The next day I was told that single answer was what got me the job.

Now, keep in mind, this was 1999 - well before things went off the deep end in Silicon Valley. Apple was still rising as a juggernaut of innovation and the world was full of promise for those who could be creative. So I think the question was legitimate.

These days, if I were asked something like this I’d probably politely decline the interview and leave unless it was a job or company I was particularly sweet on. And even then I might ditch.

I routinely turn down “coding challenges” or “exercises”. These days most of the idiots trying to look smart with weird questions fail pretty hard. And I’ve seen too many “coding challenges” judged by incompetent idiots (and pajeets).

[–] 1 pt

Or they give you a problem they can’t solve, get smart folks to solve it, then never hire anyone.

When they ask stupid shit, return a question like “so how much fuel is needed in a small airplane to give a pound of flesh to the IRS”

Or “do you ever wonder how much fuel was in killdozer, and why Marvin didn’t blow the whole thing up”

[–] 5 pts

Yeah I was once asked to do a data challenge. And the prompt was literally “Tell us everything about this data.”

So I glossed over the easy stuff (number of rows, groupings, all that stupid shit a pajeet would be so proud of). And in my answer I told them that. Then I wrote a custom data analysis engine and pushed the data through it and what did I find? Patterns. Distinct patterns.

In my answer after telling them a few basics and saying I wasn’t going to focus on that, I wrote a fucking essay (complete with tables as examples) on the patterns I found. Then I submitted my answer.

The idiots let some low level data girl go over my answer. And she admitted in front of me she didn’t understand it. Then she stated she didn’t think I answered the question because I didn’t go in to all the low level pajeet shit. I look at her across the Zoom meeting, with her boss right there (the guy with whom I had good rapport and I thought would be reviewing my answer) and I say “I call that out in my answer and dispense with it as that stuff is too easy for what you want.” Her boss visibly turned green.

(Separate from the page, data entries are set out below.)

-- ==== Sys2Proof/Decode.lean ====
section
/-!
DEFINITION. The decoder over the rows of the opcode table that give bits. The table of this block gives no row any
bits ("fields" is empty in every row), so no word spells a command.
-/

namespace Sys2Proof

/-- The command a word spells by the table's bits: the table gives none. -/
def decodeTableWord (_nbits _w : Nat) : Option Instr := none

end Sys2Proof
end

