-- ==== Sys2Proof/Machine/ArraySteps.lean ====
section
/-!
DEFINITION. The steps of the Store Controller (09).
-/

namespace Sys2Proof.Machine

open Sys2Proof

/-- ARRAY_POWER_UP_END: the array is ON and the arbiter chooses (R167). -/
def execArrayPowerUpEnd (s : State) : Result :=
  if s.store.power = .poweringUp then commit s (serveStore (s.modStore fun st => { st with power := .on }))
  else commit s s

/-- ARRAY_IDLE_TIMER_EXPIRY (R167). -/
def execArrayIdleTimerExpiry (s : State) : Result :=
  if s.store.power = .on ∧ s.store.idle.isSome then commit s (powerOffArray s) else commit s s

/-- PAGE_READ_END: the attempt is classified (R175). -/
def execPageReadEnd (page : RawPage) (s : State) : Result :=
  match s.store.op with
  | some (.read c p second) =>
    match classifyPage page with
    | .erased   => commit s (finishRead c (some (List.replicate 4096 0xFF#8)) true s)
    | .sound    => commit s (finishRead c (some (sized 4096 page.data)) false s)
    | .mismatch => commit s (readMismatch c p second s)
  | _ => commit s s

/-- RAW_READ_END (R170, R177). -/
def execRawReadEnd (page : RawPage) (s : State) : Result :=
  match s.store.op with
  | some (.raw p why _) => commit s (serveStore (surveyPage p why page (endOp s)))
  | _ => commit s s

/-- PAGE_PROGRAM_END (R176). -/
def execPageProgramEnd (success : Bool) (s : State) : Result :=
  match s.store.op with
  | some (.program p data) =>
    commit s (serveStore (if success then programSucceeded p data (endOp s) else programFailed p (endOp s)))
  | _ => commit s s

/-- The erase that the array runs: RUNNING, or with its suspension not yet reported (R180). -/
def runningErase (st : Store) : Option Erase := st.erase.filter fun e => st.op.isNone && e.phase != .suspended

/-- ERASE_END (R177). -/
def execEraseEnd (success : Bool) (s : State) : Result :=
  match runningErase s.store with
  | some e => commit s (serveStore (if success then eraseSucceeded e.block s else eraseFailed e.block s))
  | none   => commit s s

/-- ERASE_SUSPENDED: the count rises, and the waiting reads are served (R180). -/
def execEraseSuspended (s : State) : Result :=
  match s.store.erase with
  | some e =>
    if e.phase = .suspending then
      commit s (serveStore (s.modStore fun st =>
        { st with erase := some { e with phase := .suspended, count := e.count + 1 } }))
    else commit s s
  | none => commit s s

/-- MARK_WRITE_END (R178). -/
def execMarkWriteEnd (success : Bool) (s : State) : Result :=
  match s.store.op with
  | some (.mark b) => commit s (serveStore (markEnded b success (endOp s)))
  | _ => commit s s

/-- BUSY_LIMIT_EXPIRY: the operation in flight, or the running erase, is abandoned and treated as failed (R166). The
repeat of a raw read (R170) is made in the same grant, as R175 says of a page read (DESIGN CHOICE, log entry 49). -/
def execBusyLimitExpiry (s : State) : Result :=
  match s.store.op with
  | some (.read c p second)   => commit s (readMismatch c p second s)
  | some (.raw p why second)  =>
    if second then commit s (serveStore (surveyFailed why (endOp s)))
    else commit s (s.modStore fun st => { st with op := some (.raw p why true) })
  | some (.program p _)       => commit s (serveStore (programFailed p (endOp s)))
  | some (.mark b)            => commit s (serveStore (markEnded b false (endOp s)))
  | none =>
    match runningErase s.store with
    | some e => commit s (serveStore (eraseFailed e.block s))
    | none   => commit s s

/-- GUARD_CHANGE: the level, and its effect on the pinned blocks while the main domain is powered (R174). -/
def execGuardChange (asserted : Bool) (s : State) : Result :=
  let t := s.modPins fun p => { p with guard := asserted }
  if s.power.vddMain && s.pins.guard != asserted then commit s (t.modStore (Store.takeGuard asserted)) else commit s t

end Sys2Proof.Machine
end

Then I start explaining the patterns in the test data. The boss stops me. Uhh… it’s not test data. It’s real data. Real customer data. And there are patterns? Yes they are. He looks at my conclusion for a moment and turns a shade greener.

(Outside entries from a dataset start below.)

-- ==== Sys2Proof/Machine/LinkSteps.lean ====
section
/-!
DEFINITION. The Link Engine's steps (01): the ends of its bus accesses, the scan tick, the release of a HELD lane. Each
acts on the access the port is making; where that is another access nothing changes (log entry 2).
-/

namespace Sys2Proof.Machine

open Sys2Proof

/-- What the end of the Anchor Block read makes of its answer (R3, R4). An Attach that succeeds outside RUN enters
DETACHING at once (log entry 21). -/
def anchorRead (addr : Word) (answer : BusRead) (s : State) : State :=
  match answer with
  | .busError   => attachFails s
  | .data bytes =>
    if anchorOk addr bytes then
      let t := attachSucceeds bytes s
      if t.power.state = .run then t else enterDetaching t
    else attachFails s

/-- The read of an Anchor Block. -/
def BusAccess.isAnchorRead : BusAccess → Bool
  | .anchorRead _ => true
  | _             => false

/-- The read of a record to take it. -/
def BusAccess.isRecordRead : BusAccess → Bool
  | .recordRead .. => true
  | _              => false

/-- The read of a lane's link. -/
def BusAccess.isAnyLinkRead : BusAccess → Bool
  | .linkRead .. => true
  | _            => false

/-- ANCHOR_BLOCK_READ_END (R3, R4). -/
def execAnchorBlockReadEnd (answer : BusRead) (s : State) : Result :=
  match endAccess BusAccess.isAnchorRead s with
  | some (.anchorRead addr, t) => commit s (anchorRead addr answer t)
  | _ => commit s s

/-- SCAN_TICK: the link of every PARKED lane is read again (R13). -/
def execScanTick (s : State) : Result :=
  if s.link.state = .attached ∧ s.link.scanOn then
    commit s (tickLane .control (tickLane .store (tickLane .display s)))
  else commit s s

/-- RECORD_READ_END (R9, R10, R14). -/
def execRecordReadEnd (answer : BusRead) (s : State) : Result :=
  match endAccess BusAccess.isRecordRead s with
  | some (.recordRead i addr, t) => commit s (recordRead i addr answer t)
  | _ => commit s s

/-- HELD_RELEASE (R10). -/
def execHeldRelease (lane : LaneId) (s : State) : Result := commit s (releaseHeld lane s)

/-- LINK_READ_END (R12, R13, R14). -/
def execLinkReadEnd (value : Word) (s : State) : Result :=
  match endAccess BusAccess.isAnyLinkRead s with
  | some (.linkRead i _ _, t) => commit s (linkRead i value t)
  | _ => commit s s

/-- RECORD_HEADER_WRITE_END (R11, R15, R16). -/
def execRecordHeaderWriteEnd (busError : Bool) (s : State) : Result :=
  match endAccess BusAccess.isHeaderWrite s with
  | some (a, t) => commit s (headerWritten a busError t)
  | none        => commit s s

/-- A page write ends: the snapshot it began with reaches shared memory, unless the bus refused it (R17). After a bus
error the page stays as it was: 12 R204 says so of the last write of a DETACHING, and R17 leaves the others open (DESIGN
CHOICE, log entry 48). -/
def pageWritten (busError : Bool) (snapshot : Option (List Byte)) (s : State) : State :=
  match snapshot with
  | some page => if busError then s else s.modShared (writeShared s.link.statusAddr.toNat page)
  | none      => s

/-- DETACH_FINAL_PAGE: the last whole-page write of a DETACHING ends, and the link becomes DETACHED (R5). -/
def execDetachFinalPage (busError : Bool) (s : State) : Result :=
  match endAccess (· == .finalPage) s with
  | some (_, t) =>
    commit s ((pageWritten busError s.bus.snapshot t).modLink fun l => { l with state := .detached })
  | none => commit s s

/-- STATUS_PAGE_WRITE_END (R17). -/
def execStatusPageWriteEnd (busError : Bool) (s : State) : Result :=
  match endAccess (· == .statusPage) s with
  | some (_, t) => commit s (pageWritten busError s.bus.snapshot t)
  | none        => commit s s

end Sys2Proof.Machine
end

They didn’t hire me. But a friend in the inside told me later my data analysis fucked up a lot of shit in that company. Things started going downhill for them. My friend quit and it wasn’t long thereafter the company basically folded and was fire-saled.

This is one big reason I don’t do “coding challenges” or “exercises”. I’ve had other similar experiences. Fuck it. They can look at the code I’ve published.

[–] 2 pts

I've had a few of those people I knew on the inside give me info later. Every single time the company is FUBAR'd to the point where the acronym really doesn't describe the internals at all.

I also read that your company example was fire-salad, for some reason. I like that better.

[–] 1 pt

Exactly. “I’m sorry your jeet mind lacks the ability to see the patterns I can recognize, you should likely spear cow shit on yourself and cover this place in cow urine. That will likely help, I’ll go work for a company that’s not run by neophyte fucks suck as your self.” End zoom meeting yes/no YES

[–] 1 pt

I had one interview where they submitted a 'code challenge' to me a day before and had me solve and submit it for the interview. Day of the interview they asked me what I did there and why. I didn't get that job, though the code was sound. I have no doubt that code is running in production right now.